Sombra designed its production around waste-awareness, and more brands will (and should) catch to the trend.

What happens when you have a bunch of agave waste? Byproducts are thrown into the water; spent agave fibers and the toxic liquid that comes from it absorb the oxygen in the water so fish can’t live and the water becomes not potable. “Then people of the city who use this water to live and clean can’t really use it,” Sofia adds.

Sombra designed its production around waste-awareness, and more brands will (and should) catch to the trend.

Sombra also caught the trash cocktail bug this year and held a virtual bartender competition where professional bartenders submitted a sustainable cocktail recipe using five ingredients. The judges? Duh again — Trash Tiki!

Trash Cocktail Recipes

Start playing around in your kitchen or with trash cocktails. Here are Trash Tiki’s favorites:

  • Daiquiri: “Made this out of apple pulp,” says Ramage. “Using pulp leftover from a juicer, blend that apple pulp with sugar, water, and malic acid. Shake with a touch of lime and lime stock (blanched lime husks) and rum.” Here are the basics for making a daiquiri.
  • Jungle Bird: “Use your same lime stock and mix with pineapple pulp syrup, Campari, and rum or gin.”

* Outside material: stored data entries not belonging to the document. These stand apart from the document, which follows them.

-- ==== Sys2Proof/Syntax.lean ====
section
/-! DEFINITION. The commands of the block: one constructor of `Instr` per row of the opcode table, with the operands of the
row. An instruction command carries the operand fields of its word (R74), and an event carries what the outside brings. -/
namespace Sys2Proof

/-- Who makes a register or BAR access: a PCIe function (0 physical, 1 to 15 virtual, R420), or the Shift boss. -/
inductive Src where
  | fn (n : Nat)
  | boss
deriving DecidableEq, Repr

/-- The operand fields of a Filaux instruction word (R74), with the strand that issues it: CLASS and FUNC are the
constructor. -/
structure Insn where
  /-- the strand's identifier in the machine -/
  strand : Nat
  pneg : Bool
  pidx : Nat
  dst : Nat
  a : Nat
  b : Nat
  imm : BitVec 28
  /-- the extension words -/
  ext : List DWord
deriving DecidableEq, Repr

/-- The operation of a Carousel packet (Tables 12.1 and 12.2). -/
inductive PktOp where
  | ld | st | get | put | atom | atomn | inv | invalidate
  /-- a claim at a ledger, with the entry that it would write (R478) -/
  | claim
  | ldData | getData | fill | ack | atomOld | invAck | nak
deriving DecidableEq, Repr

/-- A Carousel packet: the fields of Table 12.2 and the payload. -/
structure Packet where
  op : PktOp
  vc : Nat
  src : Nat
  dst : Nat
  act : Nat
  size : Nat
  wide : Bool
  copyOk : Bool
  seq : Nat
  key : Nat
  addr : Nat
  /-- the length asked for, or the payload length -/
  len : Nat
  /-- the atomic opcode, or a status code in a response -/
  aux : Nat
  /-- the atomic operand and compare value; `cmp` of a response is the VC of the request that it answers -/
  opnd : Nat
  cmp : Nat
  /-- the payload asks for Crusher compression on the wire (R161) -/
  squeeze : Bool
  data : List Byte
deriving DecidableEq, Repr

/-- A broadcast on the CTL channel (R369), or a marker between two nodes of a rebalance (R192). -/
inductive Bcast where
  /-- an accepted install (R167) -/
  | install (act node activeBeat crc : Nat)
  /-- a pending rebalance (R192 step 1) -/
  | pending (act seam source target beat : Nat)
  /-- the target of a rebalance is ready (R192 step 3) -/
  | ready (act seam : Nat)
  /-- the rebalance is cancelled (R192 step 3) -/
  | cancel (act seam beat : Nat)
  /-- the source has sent its last record before the switch (R192 step 4) -/
  | close (act seam : Nat)
  /-- the source has released the seam (R192 step 6) -/
  | released (act seam : Nat)
  /-- a retirement (R195) -/
  | retire (act seam beat : Nat)
  /-- a membership change: an admission with the SIZE and PAIR_EN of the Carousel and its members, or a planned leave, and the beat of the
  write that asked for it (R353, R355) -/
  | enter (position beat written size pairEn members : Nat) (leave : Bool)
  /-- an unplanned loss of a position, or of a position on one ring (R347, R355) -/
  | loss (position beat : Nat) (ring : Option Nat)
  /-- a Calliope handover (R404) -/
  | handover (node beat : Nat)
  /-- a wall-time anchor (R406) -/
  | wall (beat sec ns : Nat)
deriving DecidableEq, Repr


/-- The parameter page of a flash die, and the chip enable that it answers (Table 11.1): data and spare bytes of a page, whether its cells
are QLC with an SLC mode, whether it supports NV-DDR3 and the operations of the table, its highest rate in 100 MT/s, its planes, its
longest program times in µs, its blocks, the pages of a QLC block, and its rated erase count. -/
structure DiePage where
  enable : Nat
  pageBytes : Nat
  spareBytes : Nat
  cells : Bool
  onfi : Bool
  rate : Nat
  planes : Nat
  qlcUs : Nat
  slcUs : Nat
  blocks : Nat
  blockPages : Nat
  rated : Nat
deriving DecidableEq, Repr

/-- What the node finds on its flash channels at a boot: for each channel its dies, and the pages, by act and page, whose tag or data
fails its CRC in a tag scan (R316, R338). -/
structure FlashBoot where
  chans : List (List (Option DiePage))
  torn : List (Nat × Nat)
deriving DecidableEq, Repr

/-- Which of a program, by its write sequence, and the erase of a block, by channel and stripe, fails (R334). -/
inductive CellFail where
  | program (wseq : Nat)
  | erase (chan stripe : Nat)
deriving DecidableEq, Repr

/-- The flash card as bring-up found it (R316): for each of the 32 channels the dies present, and the planes, the interface rate
in 100 MT/s, the rated erase count, the blocks per die, the data bytes of a QLC block and the pages of a block. A channel that fails
the requirements presents no die. -/
structure FlashCard where
  dies : List Nat
  planes : Nat
  rate : Nat
  rated : Nat
  blocks : Nat
  blockBytes : Nat
  blockPages : Nat
deriving DecidableEq, Repr

/-- A record on its way to the home of a seam: an append with its vector as binary32 patterns, or a tombstone, with the instruction
that issued it; or, from the source of a rebalance, the bytes of a record that the source has committed (R185, R192). -/
structure SeamRecord where
  act : Nat
  seam : Nat
  tomb : Bool
  id : Nat
  attr : Nat
  extra : Nat
  vec : List Nat
  node : Nat
  strand : Nat
  tag : Nat
  raw : List Byte
deriving DecidableEq, Repr

/-- The bulk copy of a seam to the target of a rebalance (R192 step 2): the newest version's header fields, its code and attribute
blocks, both lists from the oldest retained sequence numbers, and a backfill that is pending. -/
structure SeamCopy where
  act : Nat
  seam : Nat
  num : Nat
  count : Nat
  cut : Nat
  publish : Nat
  sideSeq : Nat
  tombSeq : Nat
  body : List Byte
  sideFirst : Nat
  side : List Byte
  tombFirst : Nat
  tomb : List Byte
  backfill : Option Nat
deriving DecidableEq, Repr

/-- What CAROUSEL_RESPONSE_RECEIVE takes: a packet that answers a request, or the answer of a seam's home to a record. -/
inductive Reply where
  | packet (p : Packet)
  | record (strand tag cause commit : Nat)
deriving DecidableEq, Repr

/-- A host read that fails (R426): the SEQ words of a ring, a descriptor, or what a job or loader call reads before it runs. -/
inductive HostRead where
  | seq (act ring : Nat)
  | descriptor (act ring num : Nat)
  | job (id : Nat)
deriving DecidableEq, Repr
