/-- The registers of the HIF window. -/
def regsHif : List RegRow := [
  ⟨"HIF_LINK_STATUS", 0x400000, 1, 0x4000000, 1, 0x4000000, [⟨0, 3, .ro, .const 0x0, .any⟩, ⟨3, 3, .ro, .const 0x0, .any⟩, ⟨6, 1, .ro, .const 0x0, .any⟩, ⟨7, 1, .ro, .const 0x0, .any⟩]⟩,
  ⟨"HIF_LINK_CTRL", 0x400004, 1, 0x4000000, 1, 0x4000000, [⟨0, 3, .rw, .const 0x7, .range 5 7⟩, ⟨3, 1, .rw, .const 0x1, .any⟩, ⟨4, 1, .rw, .const 0x1, .any⟩]⟩,
  ⟨"HIF_ACC_ERR", 0x400008, 1, 0x4000000, 1, 0x4000000, [⟨0, 26, .ro, .const 0x0, .any⟩, ⟨26, 4, .ro, .const 0x0, .any⟩, ⟨30, 1, .ro, .const 0x0, .any⟩, ⟨31, 1, .w1c, .const 0x0, .any⟩]⟩,
  ⟨"HIF_BAR2_ERR", 0x40000C, 1, 0x4000000, 1, 0x4000000, [⟨0, 2, .ro, .const 0x0, .any⟩, ⟨26, 4, .ro, .const 0x0, .any⟩, ⟨30, 1, .ro, .const 0x0, .any⟩, ⟨31, 1, .w1c, .const 0x0, .any⟩]⟩,
  ⟨"HIF_BAR2_ERR_ADDR_LO", 0x400010, 1, 0x4000000, 1, 0x4000000, [⟨0, 32, .ro, .const 0x0, .any⟩]⟩,
  ⟨"HIF_BAR2_ERR_ADDR_HI", 0x400014, 1, 0x4000000, 1, 0x4000000, [⟨0, 14, .ro, .const 0x0, .any⟩]⟩,
  ⟨"HIF_VF_STATUS", 0x400018, 1, 0x4000000, 1, 0x4000000, [⟨1, 15, .ro, .const 0x0, .any⟩]⟩,
  ⟨"HIF_OST_CTRL", 0x400020, 1, 0x4000000, 1, 0x4000000, [⟨0, 1, .rw, .const 0x0, .any⟩, ⟨1, 1, .ro, .const 0x0, .any⟩]⟩,
  ⟨"HIF_OST_ROUTINE", 0x400024, 1, 0x4000000, 1, 0x4000000, [⟨0, 32, .rw, .const 0x0, .any⟩]⟩,
  ⟨"HIF_FNf_BAR2", 0x410000, 16, 0x10000, 1, 0x4000000, [⟨0, 16, .rw, .const 0x0, .any⟩, ⟨31, 1, .rw, .const 0x0, .any⟩]⟩,
  ⟨"HIF_FNf_POLL", 0x410004, 16, 0x10000, 1, 0x4000000, [⟨0, 16, .rw, .const 0x4, .range 1 65535⟩, ⟨16, 16, .rw, .const 0x0, .below 0 16⟩]⟩,
  ⟨"SQ_BASE_LO", 0x410100, 16, 0x10000, 4, 0x40, [⟨12, 20, .rw, .const 0x0, .any⟩]⟩,
  ⟨"SQ_BASE_HI", 0x410104, 16, 0x10000, 4, 0x40, [⟨0, 32, .rw, .const 0x0, .any⟩]⟩,
  ⟨"CQ_BASE_LO", 0x410108, 16, 0x10000, 4, 0x40, [⟨12, 20, .rw, .const 0x0, .any⟩]⟩,
  ⟨"CQ_BASE_HI", 0x41010C, 16, 0x10000, 4, 0x40, [⟨0, 32, .rw, .const 0x0, .any⟩]⟩,
  ⟨"RING_CTRL", 0x410110, 16, 0x10000, 4, 0x40, [⟨0, 1, .rw, .const 0x0, .any⟩, ⟨1, 5, .rw, .const 0x6, .range 6 16⟩, ⟨8, 13, .rw, .const 0x100, .range 1 4096⟩, ⟨21, 4, .rw, .const 0x0, .any⟩]⟩,
  ⟨"RING_SEQ", 0x410114, 16, 0x10000, 4, 0x40, [⟨0, 32, .ro, .const 0x0, .any⟩]⟩,
  ⟨"CQ_HEAD", 0x410118, 16, 0x10000, 4, 0x40, [⟨0, 32, .rw, .const 0x0, .any⟩]⟩,
  ⟨"CQ_TAIL", 0x41011C, 16, 0x10000, 4, 0x40, [⟨0, 32, .ro, .const 0x0, .any⟩]⟩,
  ⟨"RING_MOD", 0x410120, 16, 0x10000, 4, 0x40, [⟨0, 8, .rw, .const 0x1, .range 1 255⟩, ⟨8, 16, .rw, .const 0x0, .any⟩]⟩,
  ⟨"RING_STATUS", 0x410124, 16, 0x10000, 4, 0x40, [⟨0, 13, .ro, .const 0x0, .any⟩, ⟨13, 1, .ro, .const 0x0, .any⟩, ⟨14, 1, .w1c, .const 0x0, .any⟩]⟩,
  ⟨"MSIX_ADDR_LO", 0x418000, 16, 0x10000, 16, 0x10, [⟨0, 32, .rw, .const 0x0, .any⟩]⟩,
  ⟨"MSIX_ADDR_HI", 0x418004, 16, 0x10000, 16, 0x10, [⟨0, 32, .rw, .const 0x0, .any⟩]⟩,
  ⟨"MSIX_DATA", 0x418008, 16, 0x10000, 16, 0x10, [⟨0, 32, .rw, .const 0x0, .any⟩]⟩,
  ⟨"MSIX_CTRL", 0x41800C, 16, 0x10000, 16, 0x10, [⟨0, 1, .rw, .const 0x1, .any⟩, ⟨1, 31, .rw, .const 0x0, .any⟩]⟩,
  ⟨"MSIX_PBA", 0x419000, 16, 0x10000, 1, 0x4000000, [⟨0, 16, .ro, .const 0x0, .any⟩]⟩]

Bartender Joseph Boroski of The 18th Room, an eco-friendly speakeasy in New York City, has more ideas for up-cycled cocktails you’ll love. His twist on a Cameron’s Kick uses a popcorn orgeat crafted by using the bar’s leftover snacking popcorn and his Banana Daiquiri uses dried banana peels for an edible garnish. Like we mentioned above, he also has a clear Bloody Mary that is as delicious as it is sustainable.